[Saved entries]
————
theorem State.memRead_setMem_poke_of_ne (s : State) {i j : Int} (c : Cell) (hi : inRange i = true) (hj : j ≠ i) :
    (s.setMem (s.mem.poke i.toNat c)).memRead j = s.memRead j :=
  congrArg (Option.map (coerce s.cfg)) (s.mem.cell?_poke_of_ne c hi hj)

/-- Settles O29: the state after the STORE runs and reads ACC at the stored cell and the old integers elsewhere, so the
halt check or the dispatch of its own step applies. -/
theorem storedCellIsFetchedNext : Obligations.StoredCellIsFetchedNext := by
  unfold Obligations.StoredCellIsFetchedNext
  intro s t a hat ha hstep
  have ht : (s.setMem (s.mem.poke a.toNat (.num s.acc))).advancePc = t :=
    Host.Outcome.next.inj ((step_of_store_inRange hat ha).symm.trans hstep)
  have hs : t.status = .running := ht ▸ hat.1
  have hcfg : t.cfg = s.cfg := ht ▸ rfl
  have hstored : t.memRead a = some s.acc := ht ▸ s.memRead_setMem_poke_self s.acc ha
  have hother : ∀ j, j ≠ a → t.memRead j = s.memRead j := fun _ hj =>
    ht ▸ s.memRead_setMem_poke_of_ne (.num s.acc) ha hj
  refine ⟨hstored, fun hpc hhalt => ?halts, fun o b hpc ho hacc hv hb => ?opcode, fun o hpc ho hv hop => ?operand⟩
  case halts =>
    rw [hpc] at hstored
    exact step_of_halting_opcode hs hstored (hcfg ▸ hhalt)
  case opcode =>
    rw [hpc, hacc] at hstored
    exact step_of_at ho (hcfg ▸ hv) ⟨hs, hstored, (hother _ (by omega)).trans hb⟩
  case operand =>
    rw [hpc] at hstored
    exact step_of_at ho (hcfg ▸ hv) ⟨hs, (hother _ (by omega)).trans hop, hstored⟩

end Sys2Proof.Machine
end

section
/-! The encoder against the decoder, and the step at an encoded instruction (30_encoding.md sections 1 and 3,
40_cycle.md R82). -/

namespace Sys2Proof

/-! ### Decode and encode -/

/-- The integer encoding is one of the spellings the decoder reads by value. -/
theorem decodeCells_encode {cfg : Config} {i : Instr} (rest : List Cell) (hw : i.wellFormed cfg = true) :
    decodeCells cfg (encode i ++ rest) = .instr i rest :=
  decodeCells_of_coerce rest hw (coerce_num cfg _) (map_coerce_num_operand cfg _)

/-- Settles O38: the encoding's cells coerce to the opcode and the operand, which is all the decoder reads. -/
theorem decodeOfEncode : Obligations.DecodeOfEncode := by
  unfold Obligations.DecodeOfEncode
  exact fun _ _ rest hw => decodeCells_encode rest hw

/-- Settles O41: the words are encodings of instructions well formed in their dialect. -/
theorem wordsOfTheOpcodeMap : Obligations.WordsOfTheOpcodeMap := by
  unfold Obligations.WordsOfTheOpcodeMap
  exact ⟨decodeCells_encode (i := .stop) [] rfl, decodeCells_encode (i := .load 99) [] rfl,
    decodeCells_encode (i := .addi (-8)) [] rfl, decodeCells_encode (i := .mul 31) [] rfl,
    decodeCells_encode (i := .jpos 2) [] rfl⟩

theorem encode_build {o : Opcode} (ho : o ≠ .stop) (a : Int) : encode (o.build a) = [.num o.code, .num a] := by
  simp [encode, Opcode.build_opcode, Opcode.build_operand? ho]

/-- Settles O39: of the decoder's answers two are instructions, STOP from one cell and the others from two. -/
theorem encodeOfDecode : Obligations.EncodeOfDecode := by
  unfold Obligations.EncodeOfDecode
  intro cfg cells rest i h
  rcases decodeCells_cases cfg cells with ⟨_, he⟩ | ⟨_, _, _, _, he⟩ | ⟨c, r, rfl, hc, he⟩ | ⟨_, _, _, _, _, _, he⟩ |
    ⟨c, d, r, o, rfl, ho, hc, hv, he⟩
  · cases he.symm.trans h
  · cases he.symm.trans h
  · obtain ⟨rfl, rfl⟩ := Decoded.instr.inj (he.symm.trans h)
    exact ⟨rfl, [c], rfl, by simp [hc, encode, Instr.opcode, Opcode.code, Instr.operand?]⟩
  · cases he.symm.trans h
  · obtain ⟨rfl, rfl⟩ := Decoded.instr.inj (he.symm.trans h)
    have hw : (o.build (coerce cfg d)).wellFormed cfg = true := by
      rwa [← Instr.code_mem_validSet, Opcode.build_opcode]
    exact ⟨hw, [c, d], rfl, by simp [encode_build ho, hc]⟩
————
● **AIM OF THE TASK**
None of the records may be left out; each is to be restated exactly.

● **EXERCISE OUTPUT**
theorem State.memRead_setMem_poke_of_ne (s : State) {i j : Int} (c : Cell) (hi : inRange i = true) (hj : j ≠ i) :
    (s.setMem (s.mem.poke i.toNat c)).memRead j = s.memRead j :=
  congrArg (Option.map (coerce s.cfg)) (s.mem.cell?_poke_of_ne c hi hj)

/-- Settles O29: the state after the STORE runs and reads ACC at the stored cell and the old integers elsewhere, so the
halt check or the dispatch of its own step applies. -/
theorem storedCellIsFetchedNext : Obligations.StoredCellIsFetchedNext := by
  unfold Obligations.StoredCellIsFetchedNext
  intro s t a hat ha hstep
  have ht : (s.setMem (s.mem.poke a.toNat (.num s.acc))).advancePc = t :=
    Host.Outcome.next.inj ((step_of_store_inRange hat ha).symm.trans hstep)
  have hs : t.status = .running := ht ▸ hat.1
  have hcfg : t.cfg = s.cfg := ht ▸ rfl
  have hstored : t.memRead a = some s.acc := ht ▸ s.memRead_setMem_poke_self s.acc ha
  have hother : ∀ j, j ≠ a → t.memRead j = s.memRead j := fun _ hj =>
    ht ▸ s.memRead_setMem_poke_of_ne (.num s.acc) ha hj
  refine ⟨hstored, fun hpc hhalt => ?halts, fun o b hpc ho hacc hv hb => ?opcode, fun o hpc ho hv hop => ?operand⟩
  case halts =>
    rw [hpc] at hstored
    exact step_of_halting_opcode hs hstored (hcfg ▸ hhalt)
  case opcode =>
    rw [hpc, hacc] at hstored
    exact step_of_at ho (hcfg ▸ hv) ⟨hs, hstored, (hother _ (by omega)).trans hb⟩
  case operand =>
    rw [hpc] at hstored
    exact step_of_at ho (hcfg ▸ hv) ⟨hs, (hother _ (by omega)).trans hop, hstored⟩

end Sys2Proof.Machine
end

section
/-! The encoder against the decoder, and the step at an encoded instruction (30_encoding.md sections 1 and 3,
40_cycle.md R82). -/

namespace Sys2Proof

/-! ### Decode and encode -/

/-- The integer encoding is one of the spellings the decoder reads by value. -/
theorem decodeCells_encode {cfg : Config} {i : Instr} (rest : List Cell) (hw : i.wellFormed cfg = true) :
    decodeCells cfg (encode i ++ rest) = .instr i rest :=
  decodeCells_of_coerce rest hw (coerce_num cfg _) (map_coerce_num_operand cfg _)

/-- Settles O38: the encoding's cells coerce to the opcode and the operand, which is all the decoder reads. -/
theorem decodeOfEncode : Obligations.DecodeOfEncode := by
  unfold Obligations.DecodeOfEncode
  exact fun _ _ rest hw => decodeCells_encode rest hw

/-- Settles O41: the words are encodings of instructions well formed in their dialect. -/
theorem wordsOfTheOpcodeMap : Obligations.WordsOfTheOpcodeMap := by
  unfold Obligations.WordsOfTheOpcodeMap
  exact ⟨decodeCells_encode (i := .stop) [] rfl, decodeCells_encode (i := .load 99) [] rfl,
    decodeCells_encode (i := .addi (-8)) [] rfl, decodeCells_encode (i := .mul 31) [] rfl,
    decodeCells_encode (i := .jpos 2) [] rfl⟩

theorem encode_build {o : Opcode} (ho : o ≠ .stop) (a : Int) : encode (o.build a) = [.num o.code, .num a] := by
  simp [encode, Opcode.build_opcode, Opcode.build_operand? ho]

/-- Settles O39: of the decoder's answers two are instructions, STOP from one cell and the others from two. -/
theorem encodeOfDecode : Obligations.EncodeOfDecode := by
  unfold Obligations.EncodeOfDecode
  intro cfg cells rest i h
  rcases decodeCells_cases cfg cells with ⟨_, he⟩ | ⟨_, _, _, _, he⟩ | ⟨c, r, rfl, hc, he⟩ | ⟨_, _, _, _, _, _, he⟩ |
    ⟨c, d, r, o, rfl, ho, hc, hv, he⟩
  · cases he.symm.trans h
  · cases he.symm.trans h
  · obtain ⟨rfl, rfl⟩ := Decoded.instr.inj (he.symm.trans h)
    exact ⟨rfl, [c], rfl, by simp [hc, encode, Instr.opcode, Opcode.code, Instr.operand?]⟩
  · cases he.symm.trans h
  · obtain ⟨rfl, rfl⟩ := Decoded.instr.inj (he.symm.trans h)
    have hw : (o.build (coerce cfg d)).wellFormed cfg = true := by
      rwa [← Instr.code_mem_validSet, Opcode.build_opcode]
    exact ⟨hw, [c, d], rfl, by simp [encode_build ho, hc]⟩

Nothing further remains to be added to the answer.